— DATASET EXCERPTS —
/-! ## States that the block cannot tell apart -/

/-- Both outcomes are next states that the block cannot tell apart, with the same output record
(10_state.md R23). -/
def AnswersAlike (o o' : Host.Outcome State Fault Refusal) : Prop :=
  ∃ t u : State, o = .next t ∧ o' = .next u ∧ t.SameBlock u ∧ t.out = u.out

/-- A command reads no more of the state than T and the ports. -/
theorem exec_answersAlike (i : Instr) {s t : State} (h : s.SameBlock t) (hp : s.dinP = t.dinP)
    (hn : s.dinN = t.dinN) : AnswersAlike (exec i s) (exec i t) := by
  obtain ⟨p, n, r, -, hexec⟩ := exec_determined_by_T_and_ports i t
  exact ⟨_, _, hexec s h.P h.N hp hn, hexec t rfl rfl rfl rfl, ⟨rfl, rfl, h.pending⟩, rfl⟩

theorem raiseIllegalCommand_answersAlike {s t : State} (h : s.SameBlock t) :
    AnswersAlike (raiseIllegalCommand s) (raiseIllegalCommand t) :=
  ⟨_, _, rfl, rfl, ⟨h.P, h.N, h.pending⟩, rfl⟩

theorem runCommand_answersAlike (cw : CommandWord) {s t : State} (h : s.SameBlock t)
    (hp : s.dinP = t.dinP) (hn : s.dinN = t.dinN) :
    AnswersAlike (runCommand cw s) (runCommand cw t) := by
  cases hcw : decode cw with
  | ok i => simpa only [runCommand, hcw] using exec_answersAlike i h hp hn
  | error why => simpa only [runCommand, hcw] using raiseIllegalCommand_answersAlike h

/-- What an event does depends on T and on what it brings along itself: the operands of a command replace those
left on the ports, and nothing reads the earlier record or the mark. -/
theorem serve_answersAlike (e : HostEvent) {s t : State} (h : s.SameBlock t) :
    AnswersAlike (serve e s) (serve e t) := by
  cases e with
  | command c => exact runCommand_answersAlike c.cw ⟨h.P, h.N, h.pending⟩ rfl rfl
  | idle => exact ⟨_, _, rfl, rfl, ⟨h.P, h.N, h.pending⟩, rfl⟩
  | reset => exact ⟨_, _, rfl, rfl, ⟨rfl, rfl, h.pending⟩, rfl⟩

/-! ## The illegal-command response -/

theorem isLegal_eq_false_iff {cw : CommandWord} :
    isLegal cw = false ↔ ∃ why, decode cw = .error why := by
  cases h : decode cw <;> simp [isLegal, h]

/-- Settles O34: the response writes the record, the ports and the mark, so the block cannot tell its state from
the one before it, and every event does the same on both. -/
theorem illegalCommandChangesNothing : Obligations.IllegalCommandChangesNothing := by
  intro s cw a b hcw
  obtain ⟨why, hwhy⟩ := isLegal_eq_false_iff.1 hcw
  refine ⟨?_, fun e => ?_⟩
  · rw [step_present_illegal hwhy, raiseIllegalCommand_eq_next_iff]
  · obtain ⟨t, u, ht, hu, hblock, hout⟩ := serve_answersAlike e
      (s := { s with dinP := a, dinN := b, out := some { ill := true }, illegalSeen := true })
      (t := s) ⟨rfl, rfl, rfl⟩
    exact ⟨t, u, ht, hu, hblock.P, hblock.N, hout, hblock.pending⟩

end Sys2Proof.Machine

/-! The family `70_reset_and_hazards.md`: the reset event (R150) and the state after reset (R152). -/

namespace Sys2Proof.Machine

/-- Two clear masks drive every continuous output to 0 (70_reset_and_hazards.md R152). -/
theorem State.outputs_zero_of_masks_zero {s : State} (hP : s.P = 0) (hN : s.N = 0) :
    s.tP = 0 ∧ s.tN = 0 ∧ s.coll = 0 ∧ s.collAny = false := by
  have hcoll : s.coll = 0 := (congrArg₂ colliding hP hN).trans encodesBelow_zero.noCollision
  exact ⟨hP, hN, hcoll, s.collAny_eq_false_iff_coll_eq_zero.2 hcoll⟩

/-- The reset event on the host's list is taken off it and applied. -/
theorem step_present_reset (s : State) : step (present .reset s) = .next (applyReset s) := by
  rw [step_present, serve_reset]
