-- ==== Sys2Proof/Machine/Memory.lean ====
section
/-! DEFINITION. Memory as a canonical list of bytes: what an unlisted address reads as, reading and writing one byte, and
the canonical form (20_memory.md R50-R53, R58; 10_state.md R37). -/

namespace Sys2Proof.Machine

/-- What an unlisted address reads as: the reset contents, the font at 0x050-0x09F and 0x00 elsewhere (R37, R58). -/
def Memory.unlisted (a : Nat) (p : Config.Params := Config.hw) : Byte :=
  if p.fontBase ≤ a then p.font.getD (a - p.fontBase) 0 else 0

/-- The byte at an address (the bound is checked by `State.memRead`). -/
def Memory.read : Memory → Nat → (p : Config.Params := Config.hw) → Byte
  | [], a, p => Memory.unlisted a p
  | (k, b) :: rest, a, p => if k = a then b else Memory.read rest a p

/-- Put `v` in front of `rest` at `a`, unless `a` reads as `v` when it is not listed. -/
def Memory.consUnlessDefault (a : Nat) (v : Byte) (rest : Memory) (p : Config.Params := Config.hw) : Memory :=
  if v = Memory.unlisted a p then rest else (a, v) :: rest

/-- Write one byte, keeping the canonical form. -/
def Memory.write : Memory → Nat → Byte → (p : Config.Params := Config.hw) → Memory
  | [], a, v, p => Memory.consUnlessDefault a v [] p
  | (k, b) :: rest, a, v, p =>
    if a < k then Memory.consUnlessDefault a v ((k, b) :: rest) p
    else if a = k then Memory.consUnlessDefault a v rest p
    else (k, b) :: Memory.write rest a v p

/-- Canonical from address `lo` on: addresses at least `lo`, strictly rising, below 0x1000, no entry equal to what its
address reads as unlisted. -/
def Memory.wfFrom : Nat → Memory → (p : Config.Params := Config.hw) → Bool
  | _, [], _ => true
  | lo, (k, b) :: rest, p =>
    decide (lo ≤ k) && decide (k < p.memSize) && decide (b ≠ Memory.unlisted k p) && Memory.wfFrom (k + 1) rest p

/-- The canonical form. -/
def Memory.wf (m : Memory) (p : Config.Params := Config.hw) : Bool := Memory.wfFrom 0 m p

end Sys2Proof.Machine
end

— GOAL OF THE EXERCISE —
For this exercise, output exactly the lines above from the line with "s with dinP" to the line with "if p.fontBase ≤", counting both, and leave out the rest.

— YOUR SOLUTION —
      (s := { s with dinP := a, dinN := b, out := some { ill := true }, illegalSeen := true })
      (t := s) ⟨rfl, rfl, rfl⟩
    exact ⟨t, u, ht, hu, hblock.P, hblock.N, hout, hblock.pending⟩

end Sys2Proof.Machine

/-! The family `70_reset_and_hazards.md`: the reset event (R150) and the state after reset (R152). -/

namespace Sys2Proof.Machine

/-- Two clear masks drive every continuous output to 0 (70_reset_and_hazards.md R152). -/
theorem State.outputs_zero_of_masks_zero {s : State} (hP : s.P = 0) (hN : s.N = 0) :
    s.tP = 0 ∧ s.tN = 0 ∧ s.coll = 0 ∧ s.collAny = false := by
  have hcoll : s.coll = 0 := (congrArg₂ colliding hP hN).trans encodesBelow_zero.noCollision
  exact ⟨hP, hN, hcoll, s.collAny_eq_false_iff_coll_eq_zero.2 hcoll⟩

/-- The reset event on the host's list is taken off it and applied. -/
theorem step_present_reset (s : State) : step (present .reset s) = .next (applyReset s) := by
  rw [step_present, serve_reset]
-- ==== Sys2Proof/Machine/Memory.lean ====
section
/-! DEFINITION. Memory as a canonical list of bytes: what an unlisted address reads as, reading and writing one byte, and
the canonical form (20_memory.md R50-R53, R58; 10_state.md R37). -/

namespace Sys2Proof.Machine

/-- What an unlisted address reads as: the reset contents, the font at 0x050-0x09F and 0x00 elsewhere (R37, R58). -/
def Memory.unlisted (a : Nat) (p : Config.Params := Config.hw) : Byte :=
  if p.fontBase ≤ a then p.font.getD (a - p.fontBase) 0 else 0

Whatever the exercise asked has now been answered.